/-- Collects the local writes of the transactions that have not been performed, reading the sources that are here. -/
def ceWrites (h : Hw) (e : EaselId) (i : QEntry) (idxs : List Nat) : CeWrites :=
  idxs.foldl (fun r k =>
    match i.txns[k]? with
    | none => r
    | some t =>
      match decodeUma r.h i.ctx t.dst with
      | .local off =>
        if i.acked.contains k then r else
        let d : Option (Bytes × Hw) := match i.got.find? (fun g => g.1 == k) with
          | some g => some (g.2, r.h)
          | none => readSource r.h e i t
        (match d with
          | some (b, h1) =>
            let h2 := countCe h1 i.ctx (.local off) t.len
            if isSketchWrite i t.dst then { h := h2, plain := r.plain, sk := r.sk ++ [(off, b)] }
            else { h := h2, plain := r.plain ++ [(off, b)], sk := r.sk }
          | none => r)
      | tg => { r with h := countCe r.h i.ctx tg t.len }) { h := h, plain := [], sk := [] }

/-- What transaction `k` of a started CE instruction faults on: a failure that came back, or one found
here. -/
def txnFault (h : Hw) (e : EaselId) (i : QEntry) (k : Nat) (t : Txn) : Option (BitVec 8 × Word) :=
  if i.acked.contains k then none
  else match i.bad.find? (fun b => b.1 == k) with
  | some b =>
    let atSrc := match t.src with
      | some a => !isLocalT (decodeUma h i.ctx a) && !i.got.any (fun g => g.1 == k)
      | none => false
    some (b.2, if atSrc then t.src.getD t.dst else t.dst)
  | none =>
    let src := match t.src with
      | some a => if isLocalT (decodeUma h i.ctx a) then srcFault h e i t else none
      | none => none
    match src with
    | some f => some f
    | none => if isLocalT (decodeUma h i.ctx t.dst) then dstFault h i t else none

/-- The first fault of a CE instruction in iteration order (R148), then the allotment rule. -/
def copyFault (h : Hw) (e : EaselId) (i : QEntry) : Option (BitVec 8 × Word) :=
  match (if i.op = .copy then none else tileBad h (i.view e) i.tc) with
  | some o => some (memClass o, palUma o)
  | none =>
    match i.txns.zipIdx.findSome? (fun p => txnFault h e i p.2 p.1) with
    | some f => some f
    | none =>
      let w := (ceWrites h e i (List.range i.txns.length)).sk
      if slotsFit h (slotsOf i e w) then none else (w.head?).map (fun x => (0x13, palUma x.1))

/-- The fault that an executing instruction meets. -/
def engFaultOf (h : Hw) (e : EaselId) (q : Engine) (i : QEntry) : Option (BitVec 8 × Word) :=
  match q with
  | .ce => copyFault h e i
  | _ => tileFault h e q i

/-- Every read that a CE instruction sent has returned, every write has been acknowledged, and no local end waits for
its channel (R120, R180). -/
def ceSettled (h : Hw) (i : QEntry) : Bool :=
  i.txns.zipIdx.all (fun p =>
    let src := match p.1.src with
      | some a => isLocalT (decodeUma h i.ctx a) || i.got.any (fun g => g.1 == p.2) || i.acked.contains p.2
      | none => true
    i.acked.contains p.2 || (src && isLocalT (decodeUma h i.ctx p.1.dst) && !txnWaits h i p.1))

/-- The sketch writes that an instruction will make. -/
def sketchWrites (h : Hw) (e : EaselId) (q : Engine) (i : QEntry) : List Wr :=
  if i.branches = 0 then []
  else match q with
    | .ce => (ceWrites h e i (List.range i.txns.length)).sk
    | _ => (engEffect h e i (engLeft i)).ws

/-- A started instruction may complete: it is its engine's, no fault stops it, its requests have been
answered, its slots are free (R230), and F lets an MMA advance (R152). -/
def mayComplete (h : Hw) (e : EaselId) (q : Engine) (i : QEntry) : Bool :=
  i.started && !i.op.isRelease && (engFaultOf h e q i).isNone && (q != .ce || ceSettled h i) &&
    poolRoom h (slotsOf i e (sketchWrites h e q i)) &&
    (i.op != .mma || !mmaWork i || easelF h e != 0)

/-- Cycles in which F held an MMA back: none unless F was below 64 while it executed, then a free value within that
time (R152, R154). -/
def heldCycles (h : Hw) (e : EaselId) (i : QEntry) : Nat :=
  h.freeWord.toNat % (cdiv (i.slow * (h.easel e).clockMhz) 1000 + 1)
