-- ==== Sys2Proof/Machine/SketchOps.lean ====
section
/-! DEFINITION. Sketch, varnish and scrape: the sketch-class instructions (R225–R227), the varnish and scrape
points (R235, R236, R239), folding and zeroing of slots (R237, R239). -/

namespace Sys2Proof.Machine

/-! ### SKETCH and SKETCHR -/

/-- Sets sbm, sketch mode and the sketch sequence from an operand in the layout of SKETCH (R225, R227). -/
def setSketch (h : Hw) (e : EaselId) (v : Word) : Hw :=
  let m : BitVec 8 := v.setWidth 8
  let h1 := h.modCur e (fun r => { r with sbm := m, sketch := bit v 8 && m != 0 })
  { h1 with sk := { h1.sk with
      seqs := SMap.set 0 h1.sk.seqs ((h.easel e).actx.val * 208 + e.val) (BitVec.ofNat 8 (wfld v 16 8)) } }

/-- SKETCH: imm38 [7:0] mask, [8] on, [23:16] seq (R227). -/
def execSketch (e : EaselId) (f : FmtI) (s : State) : Host.Outcome State Fault Refusal :=
  run s (fun h => issue h e (wordI 0x20 0x00 f) f.pneg f.pred
    (resv (f.rd == 0 && f.rs1 == 0 && fld f.imm.toNat 9 7 == 0 && fld f.imm.toNat 24 14 == 0)) (fun h =>
      .done (setSketch h e (f.imm.setWidth 64))))

/-- SKETCHR: s[rs1] in the layout of SKETCH's immediate (R227). -/
def execSketchr (e : EaselId) (f : FmtI) (s : State) : Host.Outcome State Fault Refusal :=
  run s (fun h => issue h e (wordI 0x20 0x01 f) f.pneg f.pred (resv (f.rd == 0 && f.imm == 0)) (fun h =>
    .done (setSketch h e ((h.easel e).cur.get f.rs1))))

/-! ### VARNISH, SCRAPE, SKOCC -/

/-- VARNISH: imm38[2:0] branch, s[rs1] count (R227, R235).  The waiting instructions of this class do nothing
in service mode (assumption 22). -/
def varnishI (e : EaselId) (f : FmtI) (h : Hw) : Hw :=
  settle (issue h e (wordI 0x20 0x02 f) f.pneg f.pred (resv (f.rd == 0 && immBelow f 3)) (fun h =>
    let x := h.easel e
    if x.service then .done h else .block h (.varnish (f.imm.setWidth 3) (x.cur.get f.rs1) none))) e

/-- VARNISH (R235). -/
def execVarnish (e : EaselId) (f : FmtI) (s : State) : Host.Outcome State Fault Refusal := run s (varnishI e f)

/-- SCRAPE: imm38[7:0] mask (R227, R239). -/
def scrapeI (e : EaselId) (f : FmtI) (h : Hw) : Hw :=
  settle (issue h e (wordI 0x20 0x03 f) f.pneg f.pred (resv (f.rd == 0 && f.rs1 == 0 && immBelow f 8)) (fun h =>
    if (h.easel e).service then .done h else .block h (.scrape (f.imm.setWidth 8) none))) e

/-- SCRAPE (R239). -/
def execScrape (e : EaselId) (f : FmtI) (s : State) : Host.Outcome State Fault Refusal := run s (scrapeI e f)

/-- SKOCC: waits as VARNISH does, then the held count to s[rd] (R227). -/
def skoccI (e : EaselId) (f : FmtI) (h : Hw) : Hw :=
  settle (issue h e (wordI 0x20 0x04 f) f.pneg f.pred (resv (f.rs1 == 0 && f.imm == 0)) (fun h =>
    if (h.easel e).service then .done h else .block h (.skocc f.rd))) e

/-- SKOCC (R227). -/
def execSkocc (e : EaselId) (f : FmtI) (s : State) : Host.Outcome State Fault Refusal := run s (skoccI e f)

/-! ### The varnish point -/

/-- Nanoseconds of a number of cycles of an easel's clock, rounded up. -/
def cyclesNs (mhz n : Nat) : Nat := if mhz = 0 then 0 else cdiv (n * 1000) mhz

/-- The point falls 32 + 4 × g cycles after the wait has ended (R236). -/
def pointDue (h : Hw) (e : EaselId) (since : Nat) : Bool :=
  let x := h.easel e
  let g := (skRegions h x.actx (partOf e)).length
  !x.stopped && decide (since + cyclesNs x.clockMhz (32 + 4 * g) ≤ h.now)

/-- Inserts a slot after those issued no later. -/
def insertSlot (s : SketchSlot) : List SketchSlot → List SketchSlot
  | [] => [s]
  | t :: l => if s.order < t.order then s :: t :: l else t :: insertSlot s l

/-- Slots in issue order (R235). -/
def issueOrder (l : List SketchSlot) : List SketchSlot := l.foldl (fun acc s => insertSlot s acc) []

/-- Bytes that a slot holds. -/
def slotLen (s : SketchSlot) : Nat := popc 64 s.mask.toNat

/-- The writes that VARNISH b, n commits (R235). -/
def varnishes (c : CtxId) (e : EaselId) (b : BitVec 3) (n : Word) (s : SketchSlot) : Bool :=
  s.ctx == c && s.easel == e && s.branch == b && decide (s.seq.toNat < Nat.min n.toNat 256)

/-- Commits slots: in issue order they join the varnished image (R235, R236, R242). -/
def commitSlots (h : Hw) (p : SketchSlot → Bool) : Hw :=
  let ss := issueOrder (h.sk.slots.filter p)
  let h1 := { h with
    sk := { h.sk with slots := h.sk.slots.filter (fun s => !p s) }
    mem := { h.mem with unfolded := h.mem.unfolded ++ ss } }
  ss.foldl (fun g s => (perfAdd g s.ctx 10 (slotLen s)).countWrap (blkBase (.skt s.part) + 0x28) (slotLen s)) h1

/-- VARNISH_POINT (R235, R236). -/
def execVarnishPoint (e : EaselId) (s : State) : Host.Outcome State Fault Refusal :=
  run s (fun h =>
    let x := h.easel e
    match x.blocked with
    | some b =>
      (match b.what with
        | .varnish br n (some t) =>
          if pointDue h e t then
            finishWait (dropPrefetch (commitSlots h (varnishes x.actx e br n)) e) e false id
          else h
        | _ => h)
    | none => h)

/-- Discards slots: they leave the held count and wait to be zeroed (R239, R241, R242). -/
def discardSlots (h : Hw) (p : SketchSlot → Bool) : Hw :=
  let ss := h.sk.slots.filter p
  let h1 := { h with sk := { h.sk with
    slots := h.sk.slots.filter (fun s => !p s), toZero := h.sk.toZero ++ ss } }
  ss.foldl (fun g s => (perfAdd g s.ctx 11 (slotLen s)).countWrap (blkBase (.skt s.part) + 0x30) (slotLen s)) h1

/-- SCRAPE_POINT (R239). -/
def execScrapePoint (e : EaselId) (s : State) : Host.Outcome State Fault Refusal :=
  run s (fun h =>
    let x := h.easel e
    match x.blocked with
    | some b =>
      (match b.what with
        | .scrape m (some t) =>
          if pointDue h e t then
            finishWait (dropPrefetch (discardSlots h (fun s =>
              s.ctx == x.actx && s.easel == e && m.getLsbD s.branch.toNat)) e) e false id
          else h
        | _ => h)
    | none => h)

/-! ### Folding and zeroing -/

/-- The fold agent's fault against the slot's context. -/
def foldFault (h : Hw) (s : SketchSlot) (cls : BitVec 8) (addr : Nat) : Hw :=
  recordFault h { FaultRec.blank h.ftcNow cls 7 with ctx := some s.ctx, addr := BitVec.ofNat 64 addr }

/-- Folds the bytes that a slot holds of home word `w` (an index of 64-bit words): a word that is
uncorrectable and not wholly covered stays and faults the context (R237). -/
def foldWord (s : SketchSlot) (h : Hw) (w : Nat) : Hw :=
  let idx := (List.range 8).filter (fun i => s.mask.toNat.testBit (8 * (w % 8) + i))
  if idx = [] then h
  else if idx.length < 8 ∧ h.mem.bad w then foldFault h s (memClass (8 * w)) (8 * w)
  else
    let h := if idx.length < 8 then touchRead h (8 * w) 8 else h
    let cells := idx.foldl (fun m i => SMap.set 0 m (8 * w + i) ((s.bytes[8 * (w % 8) + i]?).getD 0)) h.mem.cells
    { h with mem := { h.mem with cells := cells, ecc := SMap.del h.mem.ecc w } }

/-- A varnished slot merges into its home granule and is freed; an uncorrectable one writes nothing and faults its
context with 0x03 (R237).  Its words are read from the pool, corrected errors counted (R160). -/
def foldSlot (h : Hw) (sl : SketchSlot) (bad : Bool) : Hw :=
  let ws := slotWords sl (64 * sl.granule) 64
  let h1 := { h with mem := { h.mem with unfolded := h.mem.unfolded.erase sl } }
  match ws.find? (fun w => h.mem.bad (w / 8)) with
  | some w => foldFault (reportUe h1 w (some sl.ctx)) sl 3 (64 * sl.granule)
  | none =>
    if bad then foldFault h1 sl 3 (64 * sl.granule)
    else (List.range 8).foldl (fun g k => foldWord sl g (8 * sl.granule + k))
      (ws.foldl (fun g w => touchRead g w 8) h1)

/-- The varnished slot of a partition that is folded next: the oldest before which no slot of another partition's
pool holds the same granule, so that a fold never overwrites a later varnish (R237). -/
def foldNext (u : List SketchSlot) (p : PartId) : Option SketchSlot :=
  u.find? (fun s => s.part == p && u.find? (fun t => t.granule == s.granule) == some s)

/-- SKETCH_FOLD: the next varnished slot of a partition is folded; `slotBad` where its bytes are found uncorrectable
on the way (R237). -/
def execSketchFold (p : PartId) (slotBad : Bool) (s : State) : Host.Outcome State Fault Refusal :=
  run s (fun h =>
    match foldNext h.mem.unfolded p with
    | none => h
    | some sl => foldSlot h sl slotBad)

/-- Every varnished slot of an easel's Palette window is folded, before the window is saved (R233, R237, R240). -/
def foldPalette (h : Hw) (e : EaselId) : Hw :=
  (h.mem.unfolded.filter (fun s => isPal (64 * s.granule) && palEasel (64 * s.granule) == e)).foldl
    (fun g s => foldSlot g s false) h

/-- SKETCH_SLOT_ZERO: the oldest discarded slot of a partition is zeroed and freed (R239). -/
def execSketchSlotZero (p : PartId) (s : State) : Host.Outcome State Fault Refusal :=
  run s (fun h => { h with sk := { h.sk with toZero := removeFirst (fun s => s.part == p) h.sk.toZero } })

end Sys2Proof.Machine
end

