-- ==== Sys2Proof/Machine/Switch.lean ====
section
/-! DEFINITION. Scheduling and the context switch, the services of SVC, and gesso (R413–R415, R424–R429). -/

namespace Sys2Proof.Machine

/-! ### Saving and restoring a context on an easel (R425) -/

/-- Puts a saved image into a window; what it does not list is zero. -/
def loadPalette (m : Mem) (e : EaselId) (v : Saved) : Mem :=
  let m1 := m.zero (palBase e.val) 0x200000
  { m1 with
    cells := v.palette.foldl (fun c p => SMap.set 0 c (palBase e.val + p.1) p.2) m1.cells
    ecc := v.palBad.foldl (fun c w => SMap.put c (palBase e.val / 8 + w) 3) m1.ecc }

/-- Loads a context on an easel (Table 14-5). -/
def loadEasel (h : Hw) (c : CtxId) (e : EaselId) : Hw :=
  let x := h.ctx c
  let v := savedOf x e
  let h1 := { h with mem := loadPalette h.mem e v }
  h1.modEasel e (fun y => { y with
    loaded := some c, core := v.core, service := false, idled := false
    csCtx := BitVec.ofNat 32 (c.val + x.job.toNat * 65536), csr := v.csr
    blocked := v.blocked, exited := v.exited, stopped := false, stopNs := 0, me := v.me.map (turnWatch h)
    vu := v.vu.map (turnWatch h), ce := v.ce.map (turnWatch h), acc := v.acc })

/-- An easel of a context that has been loaded goes on: its MMA ends the ME's idleness (R153), its core waits again for
its condition (R259), its copy instructions send what they lack (R425). -/
def resumeEasel (h : Hw) (e : EaselId) : Hw := pumpCe (settle (resumeMma h e) e) e

/-- Pauses the running streams of a context; requests for blocks not yet verified are dropped (R216). -/
def pauseGlaze (h : Hw) (c : CtxId) : Hw :=
  let slots := h.glz.slots.map (fun p =>
    if p.2.ctx = c ∧ p.2.state = 1 then (p.1, { p.2 with state := 5, got := [] }) else p)
  let h1 := endReads h (fun n => (h.gslot n).ctx == c)
  { h1 with glz := { h1.glz with slots := slots } }

/-- Resumes the paused streams of a context (R216). -/
def resumeGlaze (h : Hw) (c : CtxId) : Hw :=
  (h.glz.slots.filter (fun p => p.2.ctx == c && p.2.state == 5)).foldl (fun g p =>
    let n : SlotId := Fin.ofNat 64 p.1
    fetchNext (g.modGslot n (fun y => { y with state := 1 })) n) h

/-- Partitions on which a context is loaded. -/
def partCtx (h : Hw) (p : PartId) : Option CtxId := SMap.find h.ctxs.loaded p.val

/-- Contexts loaded on a set of partitions. -/
def loadedOn (h : Hw) (ps : BitVec 4) : List CtxId :=
  allCtx.filter (fun c => (maskParts ps).any (fun p => partCtx h p == some c))

/-- The microcode that waits is taken by partitions at a switch (R543). -/
def takeUcode (h : Hw) (ps : BitVec 4) : Hw :=
  let due := h.fwu.ucodePending &&& ps
  if due = 0 then h
  else
    let left := h.fwu.ucodePending &&& ~~~ps
    let slot := h.fwu.actSlot
    let h1 := { h with fwu := { h.fwu with
      ucodePending := left
      runUcode := if slot = 1 then h.fwu.runUcode ||| due else h.fwu.runUcode &&& ~~~due
      step := if left = 0 && h.fwu.step == 4 then 5 else h.fwu.step } }
    if left = 0 then raiseEv h1 0x248 slot.toNat [] else h1
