-- ==== Sys2Proof/Machine/Boot.lean ====
section
/-! DEFINITION. Supplies and clocks, the choice and check of firmware slots, cold boot to ready, and chip-level
recovery (R17, R503, R513–R532, R545, R552–R554). -/

namespace Sys2Proof.Machine

/-! ### Images (R518–R520) -/

def zeroBytes (b : Bytes) : Bool := b.all (fun x => x == 0)

/-- The first check of R520 that a header fails, as the error of Table 17-6; 0 where it passes. -/
def headerError (h : Hw) (x : Bytes) : BitVec 8 :=
  let key := leNat (sub x 5 1)
  let len := leNat (sub x 16 4)
  let pub := sub x 128 1312
  if x.length ≠ 4096 ∨ leNat (sub x 0 4) ≠ 0x57465848 ∨ leNat (sub x 4 1) ≠ 1 ∨
      !(zeroBytes (sub x 6 2) && zeroBytes (sub x 24 8) && zeroBytes (sub x 64 64) && zeroBytes (sub x 3860 236)) then 3
  else if len < 256 ∨ 67104768 < len then 8
  else if 4 ≤ key ∨ sha3 pub ≠ Config.otpKeyHash key ∨ Config.otpKeyRevoked key then 4
  else if !Config.mldsaVerify pub (sub x 0 1440) (sub x 1440 2420) then 5
  else if leNat (sub x 12 2) < h.fwu.floorR.toNat ∨ leNat (sub x 14 2) < h.fwu.floorI.toNat then 6
  else if !(leNat (sub x 20 4)).testBit Config.siRev.toNat then 7
  else 0

/-- A directory entry is well formed: unused, or of types 1 to 5 with a component between the directory and the end
of the body (R519). -/
def dirEntryOk (b : Bytes) (i : Nat) : Bool :=
  let x := sub b (32 * i) 32
  let t := leNat (sub x 0 1)
  t == 0 || (decide (t ≤ 5) && zeroBytes (sub x 1 1) && zeroBytes (sub x 12 20) &&
    decide (256 ≤ leNat (sub x 4 4) ∧ leNat (sub x 4 4) + leNat (sub x 8 4) ≤ b.length))

/-- The body has the header's length and digest, and its directory passes R519. -/
def bodyOk (header b : Bytes) : Bool :=
  b.length == leNat (sub header 16 4) && (List.range 8).all (dirEntryOk b) &&
    [1, 2, 3, 4].all (fun t => ((List.range 8).filter (fun i => leNat (sub b (32 * i) 1) == t)).length == 1) &&
    sha3 b == sub header 32 32

/-- A stored image passes R520. -/
def imageOk (h : Hw) (i : BitVec 1) : Bool :=
  headerError h (h.slot i).header == 0 && bodyOk (h.slot i).header (h.slot i).body

/-! ### Slot selection (R521) -/

/-- The slot in a state. -/
def slotIn (h : Hw) (st : BitVec 3) : Option (BitVec 1) :=
  if h.fwu.slot0.state = st then some 0 else if h.fwu.slot1.state = st then some 1 else none

/-- What a boot selects: the slot, whether it is a trial, and the payload bits of event 0x241 that apply: the
other slot booted, a trial failed. -/
structure Choice where
  hw : Hw
  slot : Option (BitVec 1)
  trial : Bool
  other : Bool
  failed : Bool

/-- Without a trial: the ACTIVE slot, else another VALID one, else none. -/
def selectSteady (h : Hw) (failed : Bool) : Choice :=
  let a := slotIn h 3
  match a.filter (fun i => decide ((h.slot i).failCount < 2) && imageOk h i) with
  | some i => { hw := h, slot := some i, trial := false, other := false, failed := failed }
  | none =>
    match ([0, 1] : List (BitVec 1)).find? (fun i => (h.slot i).state == 2 && imageOk h i) with
    | some o =>
      let h1 := match a with
        | some i => h.modSlot i (fun s => { s with state := 5 })
        | none => h
      { hw := h1.modSlot o (fun s => { s with state := 3 }), slot := some o, trial := false, other := true,
        failed := failed }
    | none => { hw := h, slot := none, trial := false, other := false, failed := failed }

/-- The ROM selects a slot (R521). -/
def selectSlot (h : Hw) : Choice :=
  match slotIn h 4 with
  | none => selectSteady h false
  | some t =>
    let bad := h.modSlot t (fun s => { s with state := 5 })
    if (h.slot t).trialUsed then selectSteady bad true
    else
      let used := h.modSlot t (fun s => { s with trialUsed := true })
      if imageOk used t then { hw := used, slot := some t, trial := true, other := false, failed := false }
      else selectSteady (used.modSlot t (fun s => { s with state := 5 })) true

Work to complete => The answer is the lines above between the line holding "sha3 b == sub header 32 32" and the line holding "if h.fwu.slot0.state = st", inclusive, each written out exactly, and no others.

Response =>
    sha3 b == sub header 32 32

/-- A stored image passes R520. -/
def imageOk (h : Hw) (i : BitVec 1) : Bool :=
  headerError h (h.slot i).header == 0 && bodyOk (h.slot i).header (h.slot i).body

/-! ### Slot selection (R521) -/

/-- The slot in a state. -/
def slotIn (h : Hw) (st : BitVec 3) : Option (BitVec 1) :=
  if h.fwu.slot0.state = st then some 0 else if h.fwu.slot1.state = st then some 1 else none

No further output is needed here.